--- START ---

-- ==== Sys2Proof/Machine/Dispatch.lean ====
section
/-! DEFINITION. The meaning of every command of the part: one arm for each row of the command table. -/

namespace Sys2Proof.Machine

/-- The effect of a command on everything but the queue of waiting commands. -/
def exec (i : Instr) (s : State) : Host.Outcome State Fault Refusal :=
  match i with
  | .resetPin => Sys2Proof.Machine.execResetPin s
  | .eepromNoAckRetry acked => Sys2Proof.Machine.execEepromNoAckRetry acked s
  | .i2cClockTimeout => Sys2Proof.Machine.execI2cClockTimeout s
  | .configHeaderRead header => Sys2Proof.Machine.execConfigHeaderRead header s
  | .configImageRead rest => Sys2Proof.Machine.execConfigImageRead rest s
  | .malformedAccess acc => Sys2Proof.Machine.execMalformedAccess acc s
  | .forwardedAccess acc => Sys2Proof.Machine.execForwardedAccess acc s
  | .forwardedAnswer ok => Sys2Proof.Machine.execForwardedAnswer ok s
  | .commandProducerWrite => Sys2Proof.Machine.execCommandProducerWrite s
  | .statusConsumerWrite => Sys2Proof.Machine.execStatusConsumerWrite s
  | .refusedAccess acc => Sys2Proof.Machine.execRefusedAccess acc s
  | .ingestWrite addr data => Sys2Proof.Machine.execIngestWrite addr data s
  | .ingestRead addr len => Sys2Proof.Machine.execIngestRead addr len s
  | .tapeOutRead addr len => Sys2Proof.Machine.execTapeOutRead addr len s
  | .imageReadAnswer d ok => Sys2Proof.Machine.execImageReadAnswer d ok s
  | .tapeInWrite addr data => Sys2Proof.Machine.execTapeInWrite addr data s
  | .readbackTimeout d => Sys2Proof.Machine.execReadbackTimeout d s
  | .reassemblyWriteAnswer d ok => Sys2Proof.Machine.execReassemblyWriteAnswer d ok s
  | .blockCommit d => Sys2Proof.Machine.execBlockCommit d s
  | .blockDiscard d => Sys2Proof.Machine.execBlockDiscard d s
  | .restoreRead addr len => Sys2Proof.Machine.execRestoreRead addr len s
  | .restoreStallTimeout k => Sys2Proof.Machine.execRestoreStallTimeout k s
  | .poolGrant => Sys2Proof.Machine.execPoolGrant s
  | .packCompletion => Sys2Proof.Machine.execPackCompletion s
  | .packWriteFault => Sys2Proof.Machine.execPackWriteFault s
  | .packFaultReservationReturn => Sys2Proof.Machine.execPackFaultReservationReturn s
  | .placementStart d => Sys2Proof.Machine.execPlacementStart d s
  | .placementEnd d => Sys2Proof.Machine.execPlacementEnd d s
  | .closeEnd d => Sys2Proof.Machine.execCloseEnd d s
  | .assemblerMemoryFault d acc => Sys2Proof.Machine.execAssemblerMemoryFault d acc s
  | .drainTimerExpiry d => Sys2Proof.Machine.execDrainTimerExpiry d s
  | .ageRelease d => Sys2Proof.Machine.execAgeRelease d s
  | .decodeStart => Sys2Proof.Machine.execDecodeStart s
  | .decodeCompletion readFault => Sys2Proof.Machine.execDecodeCompletion readFault s
  | .commandTake => Sys2Proof.Machine.execCommandTake s
  | .commandSlotReadFault => Sys2Proof.Machine.execCommandSlotReadFault s
  | .unknownCommand tag kind => Sys2Proof.Machine.execUnknownCommand tag kind s
  | .statusRecordWriteAnswer ok => Sys2Proof.Machine.execStatusRecordWriteAnswer ok s
  | .indexWordWriteAnswer w ok => Sys2Proof.Machine.execIndexWordWriteAnswer w ok s
  | .snapshotWriteAnswer ok => Sys2Proof.Machine.execSnapshotWriteAnswer ok s
  | .openStream tag p0 p1 p2 p3 => Sys2Proof.Machine.execOpenStream tag p0 p1 p2 p3 s
  | .suspendStream tag p0 => Sys2Proof.Machine.execSuspendStream tag p0 s
  | .resumeStream tag p0 => Sys2Proof.Machine.execResumeStream tag p0 s
  | .endStream tag p0 => Sys2Proof.Machine.execEndStream tag p0 s
  | .abortStream tag p0 => Sys2Proof.Machine.execAbortStream tag p0 s
  | .holdStream tag p0 => Sys2Proof.Machine.execHoldStream tag p0 s
  | .releaseStream tag p0 => Sys2Proof.Machine.execReleaseStream tag p0 s
  | .setTargets tag p0 p1 => Sys2Proof.Machine.execSetTargets tag p0 p1 s
  | .resetStreams tag => Sys2Proof.Machine.execResetStreams tag s
  | .setArbTable tag p0 p1 p2 p3 => Sys2Proof.Machine.execSetArbTable tag p0 p1 p2 p3 s
  | .mounted tag p0 p1 p2 p3 p4 p5 p6 p7 => Sys2Proof.Machine.execMounted tag p0 p1 p2 p3 p4 p5 p6 p7 s
  | .setMode tag p0 p1 p2 p3 => Sys2Proof.Machine.execSetMode tag p0 p1 p2 p3 s
  | .flush tag p0 => Sys2Proof.Machine.execFlush tag p0 s
  | .earlyWarning tag p0 => Sys2Proof.Machine.execEarlyWarning tag p0 s
  | .endOfData tag p0 => Sys2Proof.Machine.execEndOfData tag p0 s
  | .unmount tag force p0 => Sys2Proof.Machine.execUnmount tag force p0 s
  | .cleanDone tag p0 => Sys2Proof.Machine.execCleanDone tag p0 s
  | .drivePower tag p0 p1 => Sys2Proof.Machine.execDrivePower tag p0 p1 s
  | .resetChannel tag p0 => Sys2Proof.Machine.execResetChannel tag p0 s
  | .openRestore tag preempt cont p0 p1 p2 p3 p4 p5 => Sys2Proof.Machine.execOpenRestore tag preempt cont p0 p1 p2 p3 p4 p5 s
  | .cancelRestore tag p0 => Sys2Proof.Machine.execCancelRestore tag p0 s
  | .move tag force p0 p1 => Sys2Proof.Machine.execMove tag force p0 p1 s
  | .exportCart tag force p0 => Sys2Proof.Machine.execExportCart tag force p0 s
  | .inventory tag p0 p1 => Sys2Proof.Machine.execInventory tag p0 p1 s
  | .cancelMove tag p0 p1 => Sys2Proof.Machine.execCancelMove tag p0 p1 s
  | .setScratch tag p0 p1 p2 p3 p4 p5 p6 => Sys2Proof.Machine.execSetScratch tag p0 p1 p2 p3 p4 p5 p6 s
  | .clean tag p0 => Sys2Proof.Machine.execClean tag p0 s
  | .setCleanUses tag p0 p1 => Sys2Proof.Machine.execSetCleanUses tag p0 p1 s
  | .doorLock tag => Sys2Proof.Machine.execDoorLock tag s
  | .doorUnlock tag => Sys2Proof.Machine.execDoorUnlock tag s
  | .recoverPicker tag => Sys2Proof.Machine.execRecoverPicker tag s
  | .resetLoader tag => Sys2Proof.Machine.execResetLoader tag s
  | .setParam tag p0 p1 => Sys2Proof.Machine.execSetParam tag p0 p1 s
  | .snapshot tag p0 p1 p2 => Sys2Proof.Machine.execSnapshot tag p0 p1 p2 s
  | .clearCounters tag p0 => Sys2Proof.Machine.execClearCounters tag p0 s
  | .getInfo tag => Sys2Proof.Machine.execGetInfo tag s
  | .rawSensorChange sensor value => Sys2Proof.Machine.execRawSensorChange sensor value s
  | .sensorSettleExpiry sensor => Sys2Proof.Machine.execSensorSettleExpiry sensor s
  | .motionReply number reply => Sys2Proof.Machine.execMotionReply number reply s
  | .motionTimeout => Sys2Proof.Machine.execMotionTimeout s
  | .mountTimeout d => Sys2Proof.Machine.execMountTimeout d s
  | .ejectTimeout d => Sys2Proof.Machine.execEjectTimeout d s
  | .cleanTimeout d => Sys2Proof.Machine.execCleanTimeout d s
  | .eepromTransferNoAck => Sys2Proof.Machine.execEepromTransferNoAck s

end Sys2Proof.Machine
end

--- END ---

#### What is required
Lines of the material in which the word "addr" occurs are to be copied out.

#### Exercise response
  | .ingestWrite addr data => Sys2Proof.Machine.execIngestWrite addr data s
  | .ingestRead addr len => Sys2Proof.Machine.execIngestRead addr len s
  | .tapeOutRead addr len => Sys2Proof.Machine.execTapeOutRead addr len s
  | .tapeInWrite addr data => Sys2Proof.Machine.execTapeInWrite addr data s
  | .restoreRead addr len => Sys2Proof.Machine.execRestoreRead addr len s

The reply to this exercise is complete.